[Opening Source information section]

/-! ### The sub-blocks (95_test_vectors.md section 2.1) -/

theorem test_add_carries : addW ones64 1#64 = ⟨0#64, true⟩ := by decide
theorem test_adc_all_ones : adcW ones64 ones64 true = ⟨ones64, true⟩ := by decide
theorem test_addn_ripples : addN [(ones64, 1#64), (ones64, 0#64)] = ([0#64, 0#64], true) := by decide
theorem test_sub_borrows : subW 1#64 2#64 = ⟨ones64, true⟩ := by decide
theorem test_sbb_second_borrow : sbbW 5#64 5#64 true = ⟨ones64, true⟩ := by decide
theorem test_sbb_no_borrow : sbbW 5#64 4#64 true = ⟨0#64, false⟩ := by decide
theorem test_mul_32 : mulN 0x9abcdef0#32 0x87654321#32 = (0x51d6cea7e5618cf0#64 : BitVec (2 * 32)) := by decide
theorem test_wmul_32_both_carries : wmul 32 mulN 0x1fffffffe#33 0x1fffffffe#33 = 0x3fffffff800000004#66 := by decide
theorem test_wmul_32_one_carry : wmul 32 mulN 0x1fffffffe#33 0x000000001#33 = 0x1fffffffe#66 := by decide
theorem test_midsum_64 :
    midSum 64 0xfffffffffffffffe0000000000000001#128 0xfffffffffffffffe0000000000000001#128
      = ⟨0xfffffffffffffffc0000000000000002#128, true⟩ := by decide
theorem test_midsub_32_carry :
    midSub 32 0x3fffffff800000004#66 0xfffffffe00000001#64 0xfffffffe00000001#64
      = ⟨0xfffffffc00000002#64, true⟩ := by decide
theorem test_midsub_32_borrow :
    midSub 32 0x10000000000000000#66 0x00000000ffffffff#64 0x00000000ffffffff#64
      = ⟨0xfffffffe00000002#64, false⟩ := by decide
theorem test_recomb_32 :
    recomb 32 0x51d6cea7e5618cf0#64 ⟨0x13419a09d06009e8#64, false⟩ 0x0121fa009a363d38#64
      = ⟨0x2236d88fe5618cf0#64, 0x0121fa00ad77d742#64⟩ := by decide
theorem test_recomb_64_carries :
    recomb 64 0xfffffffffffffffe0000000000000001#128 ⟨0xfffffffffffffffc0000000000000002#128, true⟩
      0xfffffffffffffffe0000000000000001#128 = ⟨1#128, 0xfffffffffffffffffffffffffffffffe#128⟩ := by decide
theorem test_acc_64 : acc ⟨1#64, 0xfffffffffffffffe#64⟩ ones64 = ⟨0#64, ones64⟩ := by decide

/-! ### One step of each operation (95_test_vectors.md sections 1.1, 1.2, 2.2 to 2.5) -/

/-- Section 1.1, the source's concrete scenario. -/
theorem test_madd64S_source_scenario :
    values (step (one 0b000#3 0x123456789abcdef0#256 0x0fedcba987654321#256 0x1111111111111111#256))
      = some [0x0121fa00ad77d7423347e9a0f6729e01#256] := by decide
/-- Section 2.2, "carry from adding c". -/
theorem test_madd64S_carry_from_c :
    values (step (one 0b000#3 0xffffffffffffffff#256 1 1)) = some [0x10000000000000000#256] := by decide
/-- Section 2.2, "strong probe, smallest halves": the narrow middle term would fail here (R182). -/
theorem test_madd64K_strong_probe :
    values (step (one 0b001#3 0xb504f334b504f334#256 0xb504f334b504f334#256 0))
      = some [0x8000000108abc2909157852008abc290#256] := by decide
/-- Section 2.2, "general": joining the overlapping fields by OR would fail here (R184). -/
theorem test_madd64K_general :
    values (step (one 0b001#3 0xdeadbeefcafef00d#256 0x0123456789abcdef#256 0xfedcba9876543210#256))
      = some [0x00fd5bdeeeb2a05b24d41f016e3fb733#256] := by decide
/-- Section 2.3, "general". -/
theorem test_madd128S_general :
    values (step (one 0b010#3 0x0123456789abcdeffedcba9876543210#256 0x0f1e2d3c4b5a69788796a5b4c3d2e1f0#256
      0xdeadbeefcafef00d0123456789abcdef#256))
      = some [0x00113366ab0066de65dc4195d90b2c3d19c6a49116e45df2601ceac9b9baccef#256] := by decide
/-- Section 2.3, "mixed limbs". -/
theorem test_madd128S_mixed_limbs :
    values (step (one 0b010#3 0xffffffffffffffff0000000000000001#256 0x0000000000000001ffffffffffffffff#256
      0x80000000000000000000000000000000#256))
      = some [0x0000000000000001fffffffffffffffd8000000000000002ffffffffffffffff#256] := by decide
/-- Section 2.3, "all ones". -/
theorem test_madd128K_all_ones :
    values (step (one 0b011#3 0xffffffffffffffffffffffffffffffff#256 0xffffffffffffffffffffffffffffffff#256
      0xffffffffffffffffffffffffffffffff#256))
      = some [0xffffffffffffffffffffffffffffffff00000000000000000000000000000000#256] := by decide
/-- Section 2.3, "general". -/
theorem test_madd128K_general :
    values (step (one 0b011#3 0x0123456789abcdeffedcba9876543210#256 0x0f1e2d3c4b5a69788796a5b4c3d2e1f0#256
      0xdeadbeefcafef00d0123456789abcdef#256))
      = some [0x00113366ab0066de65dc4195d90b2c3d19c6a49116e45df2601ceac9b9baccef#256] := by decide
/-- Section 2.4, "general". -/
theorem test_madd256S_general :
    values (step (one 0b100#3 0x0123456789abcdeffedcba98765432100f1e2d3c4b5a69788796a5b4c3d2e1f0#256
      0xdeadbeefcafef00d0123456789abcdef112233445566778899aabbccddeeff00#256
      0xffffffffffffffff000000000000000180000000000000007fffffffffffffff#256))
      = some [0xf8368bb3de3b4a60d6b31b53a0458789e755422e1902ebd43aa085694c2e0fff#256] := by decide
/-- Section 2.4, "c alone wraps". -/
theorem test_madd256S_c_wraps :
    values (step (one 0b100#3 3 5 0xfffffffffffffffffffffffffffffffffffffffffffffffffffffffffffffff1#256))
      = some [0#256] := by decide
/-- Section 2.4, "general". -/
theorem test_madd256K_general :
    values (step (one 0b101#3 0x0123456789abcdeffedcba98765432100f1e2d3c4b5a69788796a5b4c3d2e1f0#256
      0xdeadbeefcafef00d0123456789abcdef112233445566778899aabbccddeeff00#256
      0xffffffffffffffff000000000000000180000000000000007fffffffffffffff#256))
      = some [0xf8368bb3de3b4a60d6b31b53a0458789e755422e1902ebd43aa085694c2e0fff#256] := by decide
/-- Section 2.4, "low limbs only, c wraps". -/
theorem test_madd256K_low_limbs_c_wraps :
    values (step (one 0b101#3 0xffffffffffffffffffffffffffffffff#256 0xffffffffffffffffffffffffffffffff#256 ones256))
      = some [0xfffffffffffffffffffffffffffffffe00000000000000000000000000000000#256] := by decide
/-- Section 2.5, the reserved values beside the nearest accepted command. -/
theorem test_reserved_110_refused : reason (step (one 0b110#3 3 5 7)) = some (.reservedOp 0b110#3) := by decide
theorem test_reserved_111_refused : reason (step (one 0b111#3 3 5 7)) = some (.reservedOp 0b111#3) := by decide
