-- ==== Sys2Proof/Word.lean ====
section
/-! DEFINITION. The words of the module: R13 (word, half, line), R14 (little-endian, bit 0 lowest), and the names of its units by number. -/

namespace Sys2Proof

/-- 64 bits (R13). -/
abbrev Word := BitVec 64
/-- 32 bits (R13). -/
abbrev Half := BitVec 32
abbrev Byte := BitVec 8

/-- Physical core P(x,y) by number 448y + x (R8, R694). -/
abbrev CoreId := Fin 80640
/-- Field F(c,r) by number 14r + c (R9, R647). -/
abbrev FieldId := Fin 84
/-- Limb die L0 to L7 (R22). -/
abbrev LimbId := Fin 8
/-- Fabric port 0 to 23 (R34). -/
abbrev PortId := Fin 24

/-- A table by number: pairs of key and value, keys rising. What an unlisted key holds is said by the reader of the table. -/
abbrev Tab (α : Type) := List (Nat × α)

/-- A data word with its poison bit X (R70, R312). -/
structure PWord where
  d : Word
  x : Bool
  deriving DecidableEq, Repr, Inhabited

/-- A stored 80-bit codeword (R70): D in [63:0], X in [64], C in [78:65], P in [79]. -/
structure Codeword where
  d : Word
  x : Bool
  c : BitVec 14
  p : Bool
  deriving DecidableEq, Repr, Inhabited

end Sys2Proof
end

[Closing Source information section]
[Opening Source information section]

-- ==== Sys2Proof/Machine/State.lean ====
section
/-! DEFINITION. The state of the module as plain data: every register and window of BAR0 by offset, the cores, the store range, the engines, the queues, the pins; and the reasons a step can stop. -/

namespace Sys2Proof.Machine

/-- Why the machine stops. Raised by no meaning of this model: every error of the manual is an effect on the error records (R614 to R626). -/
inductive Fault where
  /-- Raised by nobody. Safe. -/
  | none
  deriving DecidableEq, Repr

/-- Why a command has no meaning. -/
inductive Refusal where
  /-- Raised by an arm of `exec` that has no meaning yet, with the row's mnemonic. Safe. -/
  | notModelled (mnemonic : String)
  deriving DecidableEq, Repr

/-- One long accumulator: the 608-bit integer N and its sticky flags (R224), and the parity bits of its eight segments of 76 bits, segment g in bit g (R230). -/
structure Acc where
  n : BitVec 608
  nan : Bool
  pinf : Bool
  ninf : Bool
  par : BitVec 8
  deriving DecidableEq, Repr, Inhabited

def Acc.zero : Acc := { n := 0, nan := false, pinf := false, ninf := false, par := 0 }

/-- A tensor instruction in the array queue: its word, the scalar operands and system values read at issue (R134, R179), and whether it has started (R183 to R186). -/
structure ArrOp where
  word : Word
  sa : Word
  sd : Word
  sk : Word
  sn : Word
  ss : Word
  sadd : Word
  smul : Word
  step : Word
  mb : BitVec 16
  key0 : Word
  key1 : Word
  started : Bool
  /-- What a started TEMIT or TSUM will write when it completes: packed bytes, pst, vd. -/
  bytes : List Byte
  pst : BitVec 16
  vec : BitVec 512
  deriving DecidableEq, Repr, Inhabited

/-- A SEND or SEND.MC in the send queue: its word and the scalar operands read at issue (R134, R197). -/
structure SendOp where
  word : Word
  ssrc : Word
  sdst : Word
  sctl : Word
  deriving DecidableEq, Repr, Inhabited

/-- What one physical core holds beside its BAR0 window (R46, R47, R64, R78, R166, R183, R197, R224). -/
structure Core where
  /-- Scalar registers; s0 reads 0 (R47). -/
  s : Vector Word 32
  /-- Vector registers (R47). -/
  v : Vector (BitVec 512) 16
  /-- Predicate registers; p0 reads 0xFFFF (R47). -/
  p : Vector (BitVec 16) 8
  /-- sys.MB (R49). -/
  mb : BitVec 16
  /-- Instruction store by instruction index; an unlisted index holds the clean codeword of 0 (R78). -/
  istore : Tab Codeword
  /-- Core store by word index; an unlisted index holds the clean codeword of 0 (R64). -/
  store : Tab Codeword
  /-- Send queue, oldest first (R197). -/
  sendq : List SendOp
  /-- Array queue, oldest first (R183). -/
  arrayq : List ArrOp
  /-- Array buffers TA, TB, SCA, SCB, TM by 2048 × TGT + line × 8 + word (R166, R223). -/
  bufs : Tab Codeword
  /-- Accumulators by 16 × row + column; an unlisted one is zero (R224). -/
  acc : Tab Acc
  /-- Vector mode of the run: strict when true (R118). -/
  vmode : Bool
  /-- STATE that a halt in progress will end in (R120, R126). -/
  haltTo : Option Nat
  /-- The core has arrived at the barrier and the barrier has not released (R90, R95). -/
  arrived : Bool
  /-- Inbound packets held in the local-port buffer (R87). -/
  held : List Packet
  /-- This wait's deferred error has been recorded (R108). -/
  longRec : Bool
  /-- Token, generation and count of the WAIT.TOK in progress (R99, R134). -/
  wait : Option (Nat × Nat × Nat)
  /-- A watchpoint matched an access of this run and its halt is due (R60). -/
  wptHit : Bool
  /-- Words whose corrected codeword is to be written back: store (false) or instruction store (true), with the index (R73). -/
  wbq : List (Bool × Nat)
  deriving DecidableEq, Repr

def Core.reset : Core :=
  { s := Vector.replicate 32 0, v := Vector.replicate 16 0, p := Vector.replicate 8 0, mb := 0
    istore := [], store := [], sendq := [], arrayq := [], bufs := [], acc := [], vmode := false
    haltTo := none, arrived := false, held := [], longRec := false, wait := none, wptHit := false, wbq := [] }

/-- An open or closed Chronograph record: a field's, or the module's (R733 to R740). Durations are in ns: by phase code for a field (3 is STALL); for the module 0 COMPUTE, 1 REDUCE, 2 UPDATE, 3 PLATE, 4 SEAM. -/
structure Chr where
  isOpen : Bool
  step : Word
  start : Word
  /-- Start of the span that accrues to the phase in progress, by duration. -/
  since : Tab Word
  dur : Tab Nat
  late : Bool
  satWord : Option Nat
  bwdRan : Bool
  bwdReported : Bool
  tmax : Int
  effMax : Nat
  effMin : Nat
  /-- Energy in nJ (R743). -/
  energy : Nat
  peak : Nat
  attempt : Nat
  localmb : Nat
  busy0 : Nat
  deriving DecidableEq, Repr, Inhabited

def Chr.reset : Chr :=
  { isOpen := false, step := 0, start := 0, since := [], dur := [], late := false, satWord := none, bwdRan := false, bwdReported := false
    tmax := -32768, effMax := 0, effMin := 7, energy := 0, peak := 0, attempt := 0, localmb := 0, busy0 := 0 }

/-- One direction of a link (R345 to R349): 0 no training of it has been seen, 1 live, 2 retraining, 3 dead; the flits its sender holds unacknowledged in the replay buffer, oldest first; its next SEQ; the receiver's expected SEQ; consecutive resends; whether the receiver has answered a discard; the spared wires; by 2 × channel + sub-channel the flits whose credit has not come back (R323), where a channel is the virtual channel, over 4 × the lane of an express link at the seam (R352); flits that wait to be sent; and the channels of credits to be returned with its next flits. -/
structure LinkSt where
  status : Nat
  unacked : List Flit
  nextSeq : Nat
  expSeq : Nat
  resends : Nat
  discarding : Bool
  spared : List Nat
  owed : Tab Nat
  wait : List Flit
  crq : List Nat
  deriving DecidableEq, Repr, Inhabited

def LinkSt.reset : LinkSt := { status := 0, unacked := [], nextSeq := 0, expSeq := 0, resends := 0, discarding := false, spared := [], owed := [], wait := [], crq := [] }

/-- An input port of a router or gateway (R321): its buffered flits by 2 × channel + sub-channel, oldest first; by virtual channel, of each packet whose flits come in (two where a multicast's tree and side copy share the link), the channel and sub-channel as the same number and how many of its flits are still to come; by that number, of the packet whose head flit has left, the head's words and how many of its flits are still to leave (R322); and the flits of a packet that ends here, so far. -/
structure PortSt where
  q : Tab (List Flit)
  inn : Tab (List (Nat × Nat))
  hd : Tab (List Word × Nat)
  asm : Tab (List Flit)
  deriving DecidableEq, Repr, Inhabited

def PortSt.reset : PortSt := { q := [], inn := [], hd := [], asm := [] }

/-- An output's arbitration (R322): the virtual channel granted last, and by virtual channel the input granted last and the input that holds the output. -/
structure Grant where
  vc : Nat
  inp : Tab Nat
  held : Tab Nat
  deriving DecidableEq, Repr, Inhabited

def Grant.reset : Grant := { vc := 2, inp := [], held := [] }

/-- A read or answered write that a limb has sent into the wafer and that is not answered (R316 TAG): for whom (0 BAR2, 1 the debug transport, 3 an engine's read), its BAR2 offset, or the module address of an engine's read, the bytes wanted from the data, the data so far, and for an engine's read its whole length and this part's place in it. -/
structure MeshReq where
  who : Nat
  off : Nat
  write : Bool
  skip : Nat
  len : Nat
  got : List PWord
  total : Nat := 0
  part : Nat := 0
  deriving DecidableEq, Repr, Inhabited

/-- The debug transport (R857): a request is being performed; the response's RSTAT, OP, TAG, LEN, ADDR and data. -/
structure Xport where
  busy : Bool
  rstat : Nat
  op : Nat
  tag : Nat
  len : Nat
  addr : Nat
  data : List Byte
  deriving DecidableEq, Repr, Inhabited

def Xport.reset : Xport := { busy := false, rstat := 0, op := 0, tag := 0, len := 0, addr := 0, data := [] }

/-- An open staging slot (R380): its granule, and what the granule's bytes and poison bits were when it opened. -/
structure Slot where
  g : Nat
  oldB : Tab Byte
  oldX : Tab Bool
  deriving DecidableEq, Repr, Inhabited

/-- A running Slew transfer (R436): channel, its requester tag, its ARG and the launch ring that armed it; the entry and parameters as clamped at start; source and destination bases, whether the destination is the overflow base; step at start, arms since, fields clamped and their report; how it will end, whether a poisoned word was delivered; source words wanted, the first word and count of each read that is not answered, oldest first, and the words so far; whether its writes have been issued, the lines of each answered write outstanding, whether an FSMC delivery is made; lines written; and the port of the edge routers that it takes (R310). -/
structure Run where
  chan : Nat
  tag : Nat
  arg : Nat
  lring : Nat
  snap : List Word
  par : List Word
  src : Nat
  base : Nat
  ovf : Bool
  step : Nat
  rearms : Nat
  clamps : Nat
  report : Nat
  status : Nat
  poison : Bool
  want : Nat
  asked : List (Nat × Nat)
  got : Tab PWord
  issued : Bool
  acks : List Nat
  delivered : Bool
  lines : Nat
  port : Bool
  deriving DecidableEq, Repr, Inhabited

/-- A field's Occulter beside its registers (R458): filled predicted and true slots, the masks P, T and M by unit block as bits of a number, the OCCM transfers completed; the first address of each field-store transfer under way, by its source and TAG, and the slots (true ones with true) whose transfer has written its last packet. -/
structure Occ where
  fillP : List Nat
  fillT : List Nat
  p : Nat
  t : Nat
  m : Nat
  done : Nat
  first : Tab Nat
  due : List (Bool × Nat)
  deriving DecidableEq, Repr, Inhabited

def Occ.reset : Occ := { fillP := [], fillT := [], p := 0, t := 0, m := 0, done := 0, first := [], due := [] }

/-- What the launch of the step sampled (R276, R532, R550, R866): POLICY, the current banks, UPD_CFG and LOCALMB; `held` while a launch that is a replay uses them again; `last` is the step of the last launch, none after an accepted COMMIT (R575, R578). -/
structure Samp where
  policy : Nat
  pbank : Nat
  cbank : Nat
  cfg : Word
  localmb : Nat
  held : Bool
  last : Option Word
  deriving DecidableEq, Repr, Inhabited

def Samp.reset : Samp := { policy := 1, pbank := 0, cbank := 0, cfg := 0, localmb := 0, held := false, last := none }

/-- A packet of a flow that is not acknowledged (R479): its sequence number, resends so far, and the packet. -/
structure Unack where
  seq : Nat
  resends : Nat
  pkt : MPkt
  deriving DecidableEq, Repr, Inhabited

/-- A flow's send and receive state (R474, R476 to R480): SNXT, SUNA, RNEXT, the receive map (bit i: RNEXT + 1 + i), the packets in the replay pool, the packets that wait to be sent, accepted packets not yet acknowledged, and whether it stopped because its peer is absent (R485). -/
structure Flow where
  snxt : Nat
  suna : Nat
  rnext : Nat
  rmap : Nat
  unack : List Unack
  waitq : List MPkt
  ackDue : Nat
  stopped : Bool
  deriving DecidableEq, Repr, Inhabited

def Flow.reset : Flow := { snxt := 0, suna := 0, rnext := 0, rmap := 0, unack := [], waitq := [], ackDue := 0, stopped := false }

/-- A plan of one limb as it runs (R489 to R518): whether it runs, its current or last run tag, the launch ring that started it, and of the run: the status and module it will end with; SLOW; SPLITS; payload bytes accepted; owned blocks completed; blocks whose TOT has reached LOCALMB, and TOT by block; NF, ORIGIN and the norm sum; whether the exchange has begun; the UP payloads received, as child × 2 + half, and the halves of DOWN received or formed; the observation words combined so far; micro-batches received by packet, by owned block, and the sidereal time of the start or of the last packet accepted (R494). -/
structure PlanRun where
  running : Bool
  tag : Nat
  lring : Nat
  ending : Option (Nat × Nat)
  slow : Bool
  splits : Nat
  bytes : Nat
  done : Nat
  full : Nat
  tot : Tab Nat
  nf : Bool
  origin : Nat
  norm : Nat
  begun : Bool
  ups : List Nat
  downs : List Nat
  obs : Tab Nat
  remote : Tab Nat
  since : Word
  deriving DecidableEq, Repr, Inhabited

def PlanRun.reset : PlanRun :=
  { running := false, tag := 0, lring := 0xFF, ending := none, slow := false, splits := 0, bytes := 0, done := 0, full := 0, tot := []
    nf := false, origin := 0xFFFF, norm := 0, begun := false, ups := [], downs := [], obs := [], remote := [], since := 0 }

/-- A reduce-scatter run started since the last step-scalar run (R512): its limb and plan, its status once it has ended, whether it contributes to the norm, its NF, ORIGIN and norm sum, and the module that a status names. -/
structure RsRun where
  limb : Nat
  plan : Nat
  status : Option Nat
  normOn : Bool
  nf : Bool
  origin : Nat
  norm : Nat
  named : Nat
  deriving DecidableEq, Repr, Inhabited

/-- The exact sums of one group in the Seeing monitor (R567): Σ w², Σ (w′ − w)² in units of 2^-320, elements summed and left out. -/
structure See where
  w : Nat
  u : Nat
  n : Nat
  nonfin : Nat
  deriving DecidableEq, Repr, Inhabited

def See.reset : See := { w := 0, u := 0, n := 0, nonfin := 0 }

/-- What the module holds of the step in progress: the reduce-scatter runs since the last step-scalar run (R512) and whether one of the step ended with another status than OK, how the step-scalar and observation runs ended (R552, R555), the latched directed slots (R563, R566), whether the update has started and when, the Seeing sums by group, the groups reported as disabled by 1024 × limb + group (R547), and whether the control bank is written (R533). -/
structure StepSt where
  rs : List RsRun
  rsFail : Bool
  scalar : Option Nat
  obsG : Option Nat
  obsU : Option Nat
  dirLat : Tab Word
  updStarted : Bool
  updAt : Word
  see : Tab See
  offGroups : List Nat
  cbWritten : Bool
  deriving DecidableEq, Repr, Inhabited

[Closing Source information section]
[Opening Source information section]

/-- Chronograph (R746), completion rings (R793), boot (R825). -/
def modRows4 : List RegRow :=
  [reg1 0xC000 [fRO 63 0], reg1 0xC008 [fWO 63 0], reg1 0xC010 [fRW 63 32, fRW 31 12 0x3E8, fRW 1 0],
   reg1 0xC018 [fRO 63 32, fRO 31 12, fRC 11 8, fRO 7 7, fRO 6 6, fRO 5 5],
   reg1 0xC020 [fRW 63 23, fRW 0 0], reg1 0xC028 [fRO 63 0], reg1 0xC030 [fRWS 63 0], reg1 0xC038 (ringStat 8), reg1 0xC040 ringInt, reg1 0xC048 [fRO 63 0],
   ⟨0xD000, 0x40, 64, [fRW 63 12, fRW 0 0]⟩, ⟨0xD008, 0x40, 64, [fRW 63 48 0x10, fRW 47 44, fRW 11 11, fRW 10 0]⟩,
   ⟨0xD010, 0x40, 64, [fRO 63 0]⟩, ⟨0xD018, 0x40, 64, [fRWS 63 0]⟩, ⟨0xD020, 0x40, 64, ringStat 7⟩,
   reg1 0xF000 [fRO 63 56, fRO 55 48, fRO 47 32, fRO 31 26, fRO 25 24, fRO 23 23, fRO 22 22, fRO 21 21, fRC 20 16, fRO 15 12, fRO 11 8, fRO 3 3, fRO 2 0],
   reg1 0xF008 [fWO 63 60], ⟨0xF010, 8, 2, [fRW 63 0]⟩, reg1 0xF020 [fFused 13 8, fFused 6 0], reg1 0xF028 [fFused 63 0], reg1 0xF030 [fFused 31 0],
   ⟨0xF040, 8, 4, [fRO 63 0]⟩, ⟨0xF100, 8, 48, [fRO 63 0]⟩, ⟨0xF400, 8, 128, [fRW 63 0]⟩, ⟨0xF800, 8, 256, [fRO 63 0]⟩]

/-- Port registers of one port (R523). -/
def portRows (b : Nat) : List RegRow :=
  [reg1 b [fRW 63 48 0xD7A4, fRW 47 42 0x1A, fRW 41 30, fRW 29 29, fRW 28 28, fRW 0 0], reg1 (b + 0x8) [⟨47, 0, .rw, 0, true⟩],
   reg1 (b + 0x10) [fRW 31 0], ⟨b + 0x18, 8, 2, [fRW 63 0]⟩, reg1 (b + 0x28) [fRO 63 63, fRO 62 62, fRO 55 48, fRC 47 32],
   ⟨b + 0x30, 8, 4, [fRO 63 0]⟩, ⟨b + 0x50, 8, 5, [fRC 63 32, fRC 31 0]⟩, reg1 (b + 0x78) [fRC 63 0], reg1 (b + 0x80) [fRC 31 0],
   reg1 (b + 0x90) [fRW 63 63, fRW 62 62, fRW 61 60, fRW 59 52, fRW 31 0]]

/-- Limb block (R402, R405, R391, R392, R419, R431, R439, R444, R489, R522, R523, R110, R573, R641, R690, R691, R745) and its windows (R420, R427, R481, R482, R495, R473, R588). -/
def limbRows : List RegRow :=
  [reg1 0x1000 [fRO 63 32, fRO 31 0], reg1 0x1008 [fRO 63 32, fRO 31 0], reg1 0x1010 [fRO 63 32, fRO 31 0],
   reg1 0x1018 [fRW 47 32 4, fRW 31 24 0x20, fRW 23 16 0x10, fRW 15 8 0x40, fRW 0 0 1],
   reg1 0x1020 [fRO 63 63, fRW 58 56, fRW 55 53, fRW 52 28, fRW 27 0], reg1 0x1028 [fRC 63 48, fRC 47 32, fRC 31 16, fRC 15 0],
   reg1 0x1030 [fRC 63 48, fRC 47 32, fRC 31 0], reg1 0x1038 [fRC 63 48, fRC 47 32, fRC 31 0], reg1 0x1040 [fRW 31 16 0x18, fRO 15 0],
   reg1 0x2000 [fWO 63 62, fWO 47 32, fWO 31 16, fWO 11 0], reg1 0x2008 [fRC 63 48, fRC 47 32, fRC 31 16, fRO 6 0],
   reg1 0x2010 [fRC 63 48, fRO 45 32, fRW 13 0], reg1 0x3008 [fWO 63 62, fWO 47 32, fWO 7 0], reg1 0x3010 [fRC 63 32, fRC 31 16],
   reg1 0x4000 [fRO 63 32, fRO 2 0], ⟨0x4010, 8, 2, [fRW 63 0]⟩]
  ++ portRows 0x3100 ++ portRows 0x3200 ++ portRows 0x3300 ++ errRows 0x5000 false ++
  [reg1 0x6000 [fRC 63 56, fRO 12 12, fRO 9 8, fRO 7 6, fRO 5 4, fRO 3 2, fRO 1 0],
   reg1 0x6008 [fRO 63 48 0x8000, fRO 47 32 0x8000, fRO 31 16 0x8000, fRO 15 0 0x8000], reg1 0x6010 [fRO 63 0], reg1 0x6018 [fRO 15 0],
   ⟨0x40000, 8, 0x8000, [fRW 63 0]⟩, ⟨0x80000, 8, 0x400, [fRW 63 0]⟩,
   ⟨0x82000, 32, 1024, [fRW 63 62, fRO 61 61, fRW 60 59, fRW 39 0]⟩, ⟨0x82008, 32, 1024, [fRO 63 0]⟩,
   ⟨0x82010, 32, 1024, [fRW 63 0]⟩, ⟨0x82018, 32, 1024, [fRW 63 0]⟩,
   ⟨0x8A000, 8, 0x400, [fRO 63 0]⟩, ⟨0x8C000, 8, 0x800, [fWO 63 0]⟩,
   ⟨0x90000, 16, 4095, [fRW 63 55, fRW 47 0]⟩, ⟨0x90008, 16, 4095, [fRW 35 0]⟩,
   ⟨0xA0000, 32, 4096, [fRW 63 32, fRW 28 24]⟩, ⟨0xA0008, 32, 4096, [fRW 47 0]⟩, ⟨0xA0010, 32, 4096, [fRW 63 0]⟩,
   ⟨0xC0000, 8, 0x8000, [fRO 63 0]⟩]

[Closing Source information section]

## What is expected
Look over the records above and filter for each line with the word "fillT".

## Your response
  fillT : List Nat
def Occ.reset : Occ := { fillP := [], fillT := [], p := 0, t := 0, m := 0, done := 0, first := [], due := [] }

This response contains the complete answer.